_What is required_. Search the data for the string "pTDeg" and extract every line where it appears.

*** Materials provided Section Begins ***

-- ==== Sys2Proof/Machine/SafePar.lean ====
section
/-!
DEFINITION. Sys2Proof/Machine/SafePar.lean: the safety parameters: their layout (R778), the signature (R452), the validation of a staged
image (R451, R477, with the ranges of R450 and R476), and the image a session begins with (R779).
-/
namespace Sys2Proof.Machine

/-! ## Layout (R778) -/

/-- A safety parameter image: its words that are not 0, by offset. -/
abbrev ParImage := List (Nat × Word)

/-- Word `o` of GRP[n], IN[i], AX[k], TX[t] and RX[r]. -/
def grpW (m : ParImage) (n o : Nat) : Nat := parW m (0x10 + 0x10 * n + o)
def inW (m : ParImage) (i o : Nat) : Nat := parW m (0x50 + 8 * i + o)
def axW (m : ParImage) (k o : Nat) : Nat := parW m (0x90 + 0x10 * k + o)
def txW (m : ParImage) (t o : Nat) : Nat := parW m (0xB0 + 4 * t + o)
def rxW (m : ParImage) (r o : Nat) : Nat := parW m (0xC0 + 8 * r + o)

def pTp (m : ParImage) : Nat := parW m 1
def pTpPer (m : ParImage) : Nat := parW m 2

/-- GRP[n]. FUNCTION: 0 STO, 1 SS1_R, 2 SS1_T; AXIS: 0 NONE, else axis + 1; TEL_STOP: 0 SS1_R, 1 SS1_T. -/
def pArch (m : ParImage) (n : Nat) : Nat := bitsOf (grpW m n 0) 1 0
def pFunction (m : ParImage) (n : Nat) : Nat := bitsOf (grpW m n 0) 3 2
def pManual (m : ParImage) (n : Nat) : Bool := bitOf (grpW m n 0) 4
def pAckIn (m : ParImage) (n : Nat) : Nat := bitsOf (grpW m n 0) 7 5
def pAxis (m : ParImage) (n : Nat) : Nat := bitsOf (grpW m n 0) 9 8
def pTelStopT (m : ParImage) (n : Nat) : Bool := bitOf (grpW m n 0) 10
def pEdmEn (m : ParImage) (n : Nat) : Bool := bitOf (grpW m n 0) 11
def pAMin (m : ParImage) (n : Nat) : Nat := grpW m n 1 + 65536 * grpW m n 2
def pVTol (m : ParImage) (n : Nat) : Nat := grpW m n 3
def pVSs (m : ParImage) (n : Nat) : Nat := grpW m n 4
def pTSs (m : ParImage) (n : Nat) : Nat := grpW m n 5
def pTMax (m : ParImage) (n : Nat) : Nat := grpW m n 6
def pTSs1t (m : ParImage) (n : Nat) : Nat := grpW m n 7
def pTEdmOff (m : ParImage) (n : Nat) : Nat := grpW m n 8
def pTEdmOn (m : ParImage) (n : Nat) : Nat := grpW m n 9
def pTDeg (m : ParImage) (n : Nat) : Nat := grpW m n 10

/-- IN[i]. TYPE: 0 UNUSED, 1 EQUIVALENT, 2 ANTIVALENT, 3 ACK. -/
def pType (m : ParImage) (i : Nat) : Nat := bitsOf (inW m i 0) 1 0
def pInGroups (m : ParImage) (i : Nat) : Nat := bitsOf (inW m i 0) 7 4
def pInSto (m : ParImage) (i : Nat) : Bool := bitOf (inW m i 0) 8
def pTpEn (m : ParImage) (i : Nat) : Bool := bitOf (inW m i 0) 9
def pStartup (m : ParImage) (i : Nat) : Bool := bitOf (inW m i 0) 10
def pTDisc (m : ParImage) (i : Nat) : Nat := inW m i 1
def pTFilt (m : ParImage) (i : Nat) : Nat := inW m i 2

/-- AX[k], for its encoder ENC_Pk (h false) or ENC_Hk (h true). -/
def pCpr (m : ParImage) (k : Nat) (h : Bool) : Nat :=
  axW m k (if h then 2 else 0) + 65536 * axW m k (if h then 3 else 1)
def pDir (m : ParImage) (k : Nat) (h : Bool) : Bool := bitOf (axW m k 4) (if h then 1 else 0)
def pZEn (m : ParImage) (k : Nat) (h : Bool) : Bool := bitOf (axW m k 4) (if h then 3 else 2)
def pTSpd (m : ParImage) (k : Nat) : Nat := bitsOf (axW m k 4) 12 8
def pVDiff (m : ParImage) (k : Nat) : Nat := axW m k 5
def pTDiff (m : ParImage) (k : Nat) : Nat := axW m k 6

/-- TX[t] and RX[r]. -/
def pTxEn (m : ParImage) (t : Nat) : Bool := bitOf (txW m t 0) 0
def pTxDst (m : ParImage) (t : Nat) : Nat := bitsOf (txW m t 0) 13 8
def pTxConn (m : ParImage) (t : Nat) : Nat := txW m t 1
def pTxPeriod (m : ParImage) (t : Nat) : Nat := txW m t 2
def pRxEn (m : ParImage) (r : Nat) : Bool := bitOf (rxW m r 0) 0
def pRxSto (m : ParImage) (r : Nat) : Bool := bitOf (rxW m r 0) 1
def pRxGroups (m : ParImage) (r : Nat) : Nat := bitsOf (rxW m r 0) 7 4
def pRxSrc (m : ParImage) (r : Nat) : Nat := bitsOf (rxW m r 0) 12 8
def pRxConn (m : ParImage) (r : Nat) : Nat := rxW m r 1
def pRxBit (m : ParImage) (r : Nat) : Nat := bitsOf (rxW m r 2) 3 0
def pWdog (m : ParImage) (r : Nat) : Nat := rxW m r 3
def pWin (m : ParImage) (r : Nat) : Nat := rxW m r 4

/-- The implemented bits of each word of an image (R778). -/
def parMask (o : Nat) : Nat :=
  if o = 0 then 0xFFFF
  else if o = 1 ∨ o = 2 then 0xFFFF
  else if 0x10 ≤ o ∧ o < 0x50 then
    let w := o % 16
    if w = 0 then 0x0FFF else if w ≤ 10 then 0xFFFF else 0
  else if 0x50 ≤ o ∧ o < 0x90 then
    let w := (o - 0x50) % 8
    if w = 0 then 0x07F3 else if w ≤ 2 then 0xFFFF else 0
  else if 0x90 ≤ o ∧ o < 0xB0 then
    let w := o % 16
    if w ≤ 3 then 0xFFFF else if w = 4 then 0x1F0F else if w ≤ 6 then 0xFFFF else 0
  else if 0xB0 ≤ o ∧ o < 0xC0 then
    let w := o % 4
    if w = 0 then 0x3F01 else if w ≤ 2 then 0xFFFF else 0
  else if 0xC0 ≤ o ∧ o < 0x100 then
    let w := o % 8
    if w = 0 then 0x1FF3 else if w = 2 then 0x000F else if w ≤ 4 then 0xFFFF else 0
  else 0

/-- The two-word value whose high word is `v` and whose low word is the one before word `o` of the image lies in a range. -/
def parPairOk (m : ParImage) (o v a b : Nat) : Bool := rng a b (parW m (o - 1) + 65536 * v)

/-- A word that may be written at offset `o` of a staged image: no reserved code, no value outside its range (R16, R450, R476). A value of
two words is judged with its high word, which completes it (log 63). -/
def parWordOk (m : ParImage) (o v : Nat) : Bool :=
  if o = 1 then rng 40 100 v && v % 4 == 0
  else if o = 2 then rng 10 1000 v
  else if 0x10 ≤ o ∧ o < 0x50 then
    match o % 16 with
    | 0 => rng 0 2 (bitsOf v 1 0) && rng 0 2 (bitsOf v 3 2) && rng 0 2 (bitsOf v 9 8)
    | 2 => parPairOk m o v 1 100000
    | 3 => rng 0 1000 v
    | 4 => rng 1 1000 v
    | 5 => rng 1 1000 v
    | 6 => rng 10 60000 v
    | 7 => rng 10 60000 v
    | 8 => rng 10 500 v
    | 9 => rng 10 500 v
    | 10 => rng 1 3600 v
    | _ => true
  else if 0x50 ≤ o ∧ o < 0x90 then
    match o % 8 with
    | 1 => rng 4 500 v
    | 2 => rng 16 96 v && v % 8 == 0
    | _ => true
  else if 0x90 ≤ o ∧ o < 0xB0 then
    match o % 16 with
    | 1 => parPairOk m o v 4 1048576
    | 3 => parPairOk m o v 4 1048576
    | 4 => rng 1 16 (bitsOf v 12 8)
    | 5 => rng 1 1000 v
    | 6 => rng 1 100 v
    | _ => true
  else if 0xB0 ≤ o ∧ o < 0xC0 then
    match o % 4 with
    | 0 => bitsOf v 13 8 == 0x3F || decide (bitsOf v 13 8 < 32)
    | 1 => rng 1 65535 v
    | 2 => rng 1 100 v
    | _ => true
  else if 0xC0 ≤ o then
    match o % 8 with
    | 1 => rng 1 65535 v
    | 2 => rng 0 11 (bitsOf v 3 0)
    | 3 => rng 1 1000 v
    | 4 => rng 0 4 v
    | _ => true
  else true

/-- The image that a session begins with where no valid record exists: zero, but LAYOUT and each T_DEG (R779). -/
def parFresh : ParImage := [(0, 1), (0x1A, 60), (0x2A, 60), (0x3A, 60), (0x4A, 60)]

/-! ## Signature (R452) -/

/-- The safety CRC over octets. -/
def safetyCrc (bs : List Byte) : Nat := crcMsb 32 0x741B8CD7 bs 0xFFFFFFFF

/-- The signature of an image: 256 words from the lowest address, each most significant octet first. -/
def sigOf (m : ParImage) : Nat := safetyCrc ((List.range 256).flatMap fun o => octetsBE 2 (parW m o))

/-! ## Validation (R451, R477) -/

/-- Groups named by an input that can demand, and groups that a telegram can demand on. -/
def inputsOn (m : ParImage) (n : Nat) : List Nat :=
  (List.range 8).filter fun i => (pType m i == 1 || pType m i == 2) && bitOf (pInGroups m i) n
def receiversOn (m : ParImage) (n : Nat) : List Nat := (List.range 8).filter fun r => pRxEn m r && bitOf (pRxGroups m r) n

/-- Every value of the image lies in its range (R450, R476). -/
def parRanges (m : ParImage) : Bool :=
  parW m 0 == 1 && rng 40 100 (pTp m) && pTp m % 4 == 0 && rng 10 1000 (pTpPer m) &&
  ((List.range 4).all fun n =>
    rng 0 2 (pArch m n) && rng 0 2 (pFunction m n) && rng 0 2 (pAxis m n) && rng 1 100000 (pAMin m n) && rng 0 1000 (pVTol m n) &&
    rng 1 1000 (pVSs m n) && rng 1 1000 (pTSs m n) && rng 10 60000 (pTMax m n) && rng 10 60000 (pTSs1t m n) &&
    rng 10 500 (pTEdmOff m n) && rng 10 500 (pTEdmOn m n) && rng 1 3600 (pTDeg m n)) &&
  ((List.range 8).all fun i => rng 4 500 (pTDisc m i) && rng 16 96 (pTFilt m i) && pTFilt m i % 8 == 0) &&
  ((List.range 2).all fun k =>
    rng 4 1048576 (pCpr m k false) && rng 4 1048576 (pCpr m k true) && rng 1 16 (pTSpd m k) && rng 1 1000 (pVDiff m k) &&
    rng 1 100 (pTDiff m k)) &&
  ((List.range 4).all fun t =>
    (pTxDst m t == 0x3F || decide (pTxDst m t < 32)) && rng 1 65535 (pTxConn m t) && rng 1 100 (pTxPeriod m t)) &&
  ((List.range 8).all fun r =>
    rng 1 65535 (pRxConn m r) && rng 0 11 (pRxBit m r) && rng 1 1000 (pWdog m r) && rng 0 4 (pWin m r))

/-- A group is consistent (R451, R477); only the demand that something stops it leaves an UNUSED group out. -/
def parGroupOk (m : ParImage) (n : Nat) : Bool :=
  (!pManual m n || pType m (pAckIn m n) == 3) &&
  (pArch m n == 0 || !(inputsOn m n).isEmpty || !(receiversOn m n).isEmpty) &&
  !(pAxis m n == 0 && (pFunction m n == 1 || !pTelStopT m n)) && decide (pTSs m n ≤ pTMax m n)

/-- A staged image passes validation (R451, R477). -/
def parValid (m : ParImage) : Bool :=
  parRanges m && decide (pTp m * 100 ≤ pTpPer m * 1000) &&
  ((List.range 4).all fun n => parGroupOk m n) &&
  ((List.range 8).all fun i => !(pType m i == 3 && pInGroups m i != 0) && !(pTpEn m i && pType m i != 1)) &&
  ((List.range 8).all fun r => !pRxEn m r || (pRxGroups m r != 0 && decide (pWin m r < pWdog m r) &&
    (List.range r).all fun q => !(pRxEn m q && pRxSrc m q == pRxSrc m r && pRxConn m q == pRxConn m r))) &&
  ((List.range 4).all fun t => !pTxEn m t || (List.range t).all fun q => !(pTxEn m q && pTxConn m q == pTxConn m t))

end Sys2Proof.Machine
end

*** Materials provided Section Ends ***

_Solution below_.
def pTDeg (m : ParImage) (n : Nat) : Nat := grpW m n 10
    rng 10 500 (pTEdmOff m n) && rng 10 500 (pTEdmOn m n) && rng 1 3600 (pTDeg m n)) &&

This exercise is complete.